One of the oldest of my memories, running around a cemented backyard with a cloth nappy donned as a superhero cape around my neck, and a chicken under my arms. To my chagrin or luck, there is photographic evidence. Is this the only reason why I still remember that chicken, running with it in my cape, pretending to fly as she herself could only pretend or desperately attempt to fly, Superman-style through a cemented backyard, saving a demented Superchicken from the cooking pot? My attachment to her most certainly extended her life. Till one day I lost interest, and she ended up on a plate. How many creatures have died for our loss of interest? To you I dedicate this text, my feathered friend whom I have unconsciously eaten in that act of deception from my mother, that first deception from my mother – making me an accomplice to her murder through my teeth and guts. And through my hunger. I have eaten you. You tasted good.

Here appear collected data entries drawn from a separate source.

-- ==== Sys2Proof/Safety.lean ====
section
/-! DEFINITION. The terms claims are stated in: the trace notation of 00_scope.md rule R14 written out event by event, the session
mode (10_state.md rule R25), the invariant of the state between steps (rules R24 to R30), the discipline of the pin events (rules
R26, R30, R106, R240, R245), what a target answers, and the time a trace's holds take (70_reset_and_hazards.md rule R246). -/

namespace Sys2Proof.Trace

open Sys2Proof.Machine

/-- `P`, one clock pulse (R14, R100). -/
def P : List Event := [.pinSet .dc true, .hold .tick, .pinSet .dc false, .hold .tick]

/-- `8P`, one busy burst (R14, R104). -/
def P8 : List Event := P ++ P ++ P ++ P ++ P ++ P ++ P ++ P

/-- `W(b)`, one written bit (R14, R71). -/
def W (b : Bit) : List Event := [.pinSet .ddo b, .pinSet .dc true, .hold .tick, .pinSet .dc false, .hold .tick]

/-- `Rd(b)`, one read bit (R14, R71). -/
def Rd (b : Bit) : List Event := [.pinSet .dc true, .hold .tick, .pinSample .ddi b, .pinSet .dc false, .hold .tick]

/-- `WB(v)`, one written byte, bit 7 first (R14, R52). -/
def WB (v : U8) : List Event :=
  W (v.getLsbD 7) ++ W (v.getLsbD 6) ++ W (v.getLsbD 5) ++ W (v.getLsbD 4) ++ W (v.getLsbD 3) ++ W (v.getLsbD 2) ++
    W (v.getLsbD 1) ++ W (v.getLsbD 0)

/-- `RB(v)`, one read byte whose samples spell `v`, bit 7 first (R14, R52). -/
def RB (v : U8) : List Event :=
  Rd (v.getLsbD 7) ++ Rd (v.getLsbD 6) ++ Rd (v.getLsbD 5) ++ Rd (v.getLsbD 4) ++ Rd (v.getLsbD 3) ++ Rd (v.getLsbD 2) ++
    Rd (v.getLsbD 1) ++ Rd (v.getLsbD 0)

/-- `DRV`, a switch to drive (R14, R101). -/
def DRV : List Event := [.pinMode .ddi .input, .pinMode .ddo .output, .pinSet .ddo false]

/-- `SMP`, a switch to sample (R14, R101). -/
def SMP : List Event := [.pinMode .ddo .input]

/-- The switch to a direction from the current one: no event when they are equal (R101, R105). -/
def switch (current d : Direction) : List Event :=
  match current, d with
  | .sample, .drive => DRV
  | .drive, .sample => SMP
  | _, _ => []

/-- `(R(DD_I)=1 8P)^k` (R160). -/
def busy : Nat → List Event
  | 0 => []
  | k + 1 => .pinSample .ddi true :: (P8 ++ busy k)

/-- The handshake after its direction switch, with `k` busy samples (R104, R160). -/
def handshake (k : Nat) : List Event :=
  .hold .settle :: (busy k ++ [.pinSample .ddi false, .hold .settle])

/-- The trace of an accepted transaction (R160). -/
def transaction (current : Direction) (frame : List U8) (k : Nat) (bytes : List U8) : List Event :=
  switch current .drive ++ frame.flatMap WB ++ SMP ++ handshake k ++ bytes.flatMap RB ++ DRV

/-- The seven events of a change to active (R131, R231). -/
def driveLines : List Event :=
  [.pinMode .rst .output, .pinSet .rst false, .pinMode .dc .output, .pinSet .dc false, .pinMode .ddo .output, .pinSet .ddo false,
    .pinMode .ddi .input]

/-- The four events of a change to inactive (R131). -/
def releaseLines : List Event := [.pinMode .rst .input, .pinMode .dc .input, .pinMode .ddo .input, .pinMode .ddi .input]

/-- The entry sequence (R132, R241). -/
def entry : List Event :=
  [.pinSet .rst false, .hold .entry] ++ P ++ P ++ [.hold .entry, .pinSet .rst true]

/-- The pins after a trace, from the pins before it (R26, R60). -/
def pinsAfter (ps : Pins) (es : List Event) : Pins := es.foldl Pins.apply ps

/-- What each event may find on the pins: only DD_I is sampled, as an input while DD_O is an input too (R30, R106); DD_I is never
an output and its level is never set (R30); DD_O's level is set only as an output with the clock low (R240); RST rises only with the
clock low (R241); the clock rises only as an output. -/
def eventAllowed (ps : Pins) : Event → Bool
  | .pinSample p _ => p == .ddi && ps.ddi.mode == .input && ps.ddo.mode == .input
  | .pinMode .ddi m => m == .input
  | .pinMode _ _ => true
  | .pinSet .ddi _ => false
  | .pinSet .ddo _ => ps.ddo.mode == .output && ps.dc.level == false
  | .pinSet .rst true => ps.rst.mode == .output && ps.dc.level == false
  | .pinSet .rst false => ps.rst.mode == .output
  | .pinSet .dc _ => ps.dc.mode == .output
  | .hold _ => true

/-- Every event of a trace is allowed where it stands. -/
def disciplined (ps : Pins) : List Event → Bool
  | [] => true
  | e :: es => eventAllowed ps e && disciplined (ps.apply e) es

/-- Whether an event sets the level of a line. -/
def setsLevel (p : Line) : Event → Bool
  | .pinSet q _ => p == q
  | _ => false

/-- `PinMode(p, OUT)` is always followed at once by a `PinSet` of the same line, so no clock edge finds a latched level (R26, R245). -/
def outputsSet : List Event → Bool
  | [] => true
  | .pinMode p .output :: es => (match es with | e :: _ => setsLevel p e | [] => false) && outputsSet es
  | _ :: es => outputsSet es

/-- The time the holds of a trace take, under the durations of R7. -/
def holdTime : List Event → Nat
  | [] => 0
  | .hold k :: es => (Config.duration k : Nat) + holdTime es
  | _ :: es => holdTime es

end Sys2Proof.Trace

namespace Sys2Proof.Machine

/-- The three modes (R25, R210). -/
inductive Mode where
  | inactive
  | outOfSession
  | inSession
deriving DecidableEq, Repr

/-- The mode (R25); the fourth combination of the two flags is none. -/
def State.mode (s : State) : Option Mode :=
  match s.active, s.inSession with
  | false, false => some .inactive
  | true, false => some .outOfSession
  | true, true => some .inSession
  | false, true => none

/-- No operation in flight: the state the host meets between its calls (R57). -/
def State.Idle (s : State) : Prop := s.inFlight = none

/-- The invariant of the engine's state. -/
structure State.Legal (s : State) : Prop where
  /-- R24: the flag holds only 0, 1 or 2. -/
  flag : s.errorFlag = 0#8 ∨ s.errorFlag = 1#8 ∨ s.errorFlag = 2#8
  /-- R25: inactive implies not in session. -/
  session : s.inSession = true → s.active = true
  /-- R27, R30: DD_I is always an input. -/
  ddiInput : s.pins.ddi.mode = .input
  /-- R28: RST is 1 after `enter`. -/
  rstHigh : s.inSession = true → s.pins.rst.level = true
  /-- R28: the lines of an active engine. -/
  driven : s.active = true →
    s.pins.rst.mode = .output ∧ s.pins.dc.mode = .output ∧ s.pins.dc.level = false ∧
      (s.pins.ddo.mode = .output ↔ s.direction = .drive)
  /-- R28: the lines of an inactive engine. -/
  passive : s.active = false →
    s.pins.rst.mode = .input ∧ s.pins.dc.mode = .input ∧ s.pins.ddo.mode = .input ∧ s.direction = .sample
  /-- R104, R206: an operation waits only in an active engine that samples. -/
  waiting : s.inFlight ≠ none → s.active = true ∧ s.direction = .sample
  /-- R160, R206: a transaction waits in session with a clear flag and reads at least one byte. -/
  transacting : ∀ n fin, s.inFlight = some (.transaction n fin) → s.inSession = true ∧ s.errorFlag = 0#8 ∧ 1 ≤ n

/-- The state after events: they stand at the end of the trace and have taken effect on the pins (R13, R60). -/
def State.after (s : State) (es : List Event) : State :=
  { s with pins := Trace.pinsAfter s.pins es, trace := s.trace ++ es }

/-- The bits of a byte, bit 7 first (R52). -/
def msbFirst (v : U8) : List Bit :=
  [v.getLsbD 7, v.getLsbD 6, v.getLsbD 5, v.getLsbD 4, v.getLsbD 3, v.getLsbD 2, v.getLsbD 1, v.getLsbD 0]

/-- A target at the pins whose next answers are `bits`, and the target after them (R34). -/
def Target.Gives (t : Target) (bits : List Bit) (t' : Target) : Prop :=
  t.fixture = .pins ∧ t.answers = bits ++ t'.answers ∧ t' = { t with answers := t'.answers }

/-- A target that answers one handshake with `k` busy samples and then the bytes `bytes`, and the target after them: a target at the
pins (R34, R104) or the byte-stream adapter, ready at once, whose script begins with them (R213). -/
def Target.Serves (t : Target) (k : Nat) (bytes : List U8) (t' : Target) : Prop :=
  t.Gives (List.replicate k true ++ false :: bytes.flatMap msbFirst) t' ∨
    k = 0 ∧ ∃ script, t.fixture = .adapter (bytes ++ script) ∧ t' = { t with fixture := .adapter script, answers := [] }

end Sys2Proof.Machine
end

I watched my grandmother kill so many of those feathered people. The technique was as simple as it was brutal, and now I transmit it to you, dear civilised reader who has never killed what you have later eaten: Grab the living chicken (that mother, that daughter, that sister) by the head, which should be covered within the palm of your hand – perhaps as a final moment of mercy, to cover their eyes before the execution, a plunge into darkness!, as one covers with a black cloth sack those to be hanged – and twist it many times, like a toy. My grandmother did it with such force at times, the chickens were decapitated. From age 7 on, nobody cared if the children watched it or not. It was an awful and wonderful thing to see, hate for the grandmother welling in our beings for such brutality, and the same ammount of admiration for the courage exhibited: to do what had to be done. The writhing bodies of the chickens would still extend all muscles and attempt flight in both senses: escape, and an ascension into the skies. What sort of consciousness could that be? I was terrified, imagining those last seconds of consciousness in us, when everything else in the body has given up, but in the opposite from a chicken death: death in our four limbs, the impossibility to lift a single eyelid, but the consciousness of dying. Awake for seconds within a dead body.

 

My grandmother and the chickens, like a lioness and many zebras, the law of the jungle right there in our backyard. Apex predators and their domestic food. Not today, when the commandment says: Thou shall not kill what has died to feed you. My chickens on my plate, but no blood on my hands. Our chickens on our plates, but no blood on our hands.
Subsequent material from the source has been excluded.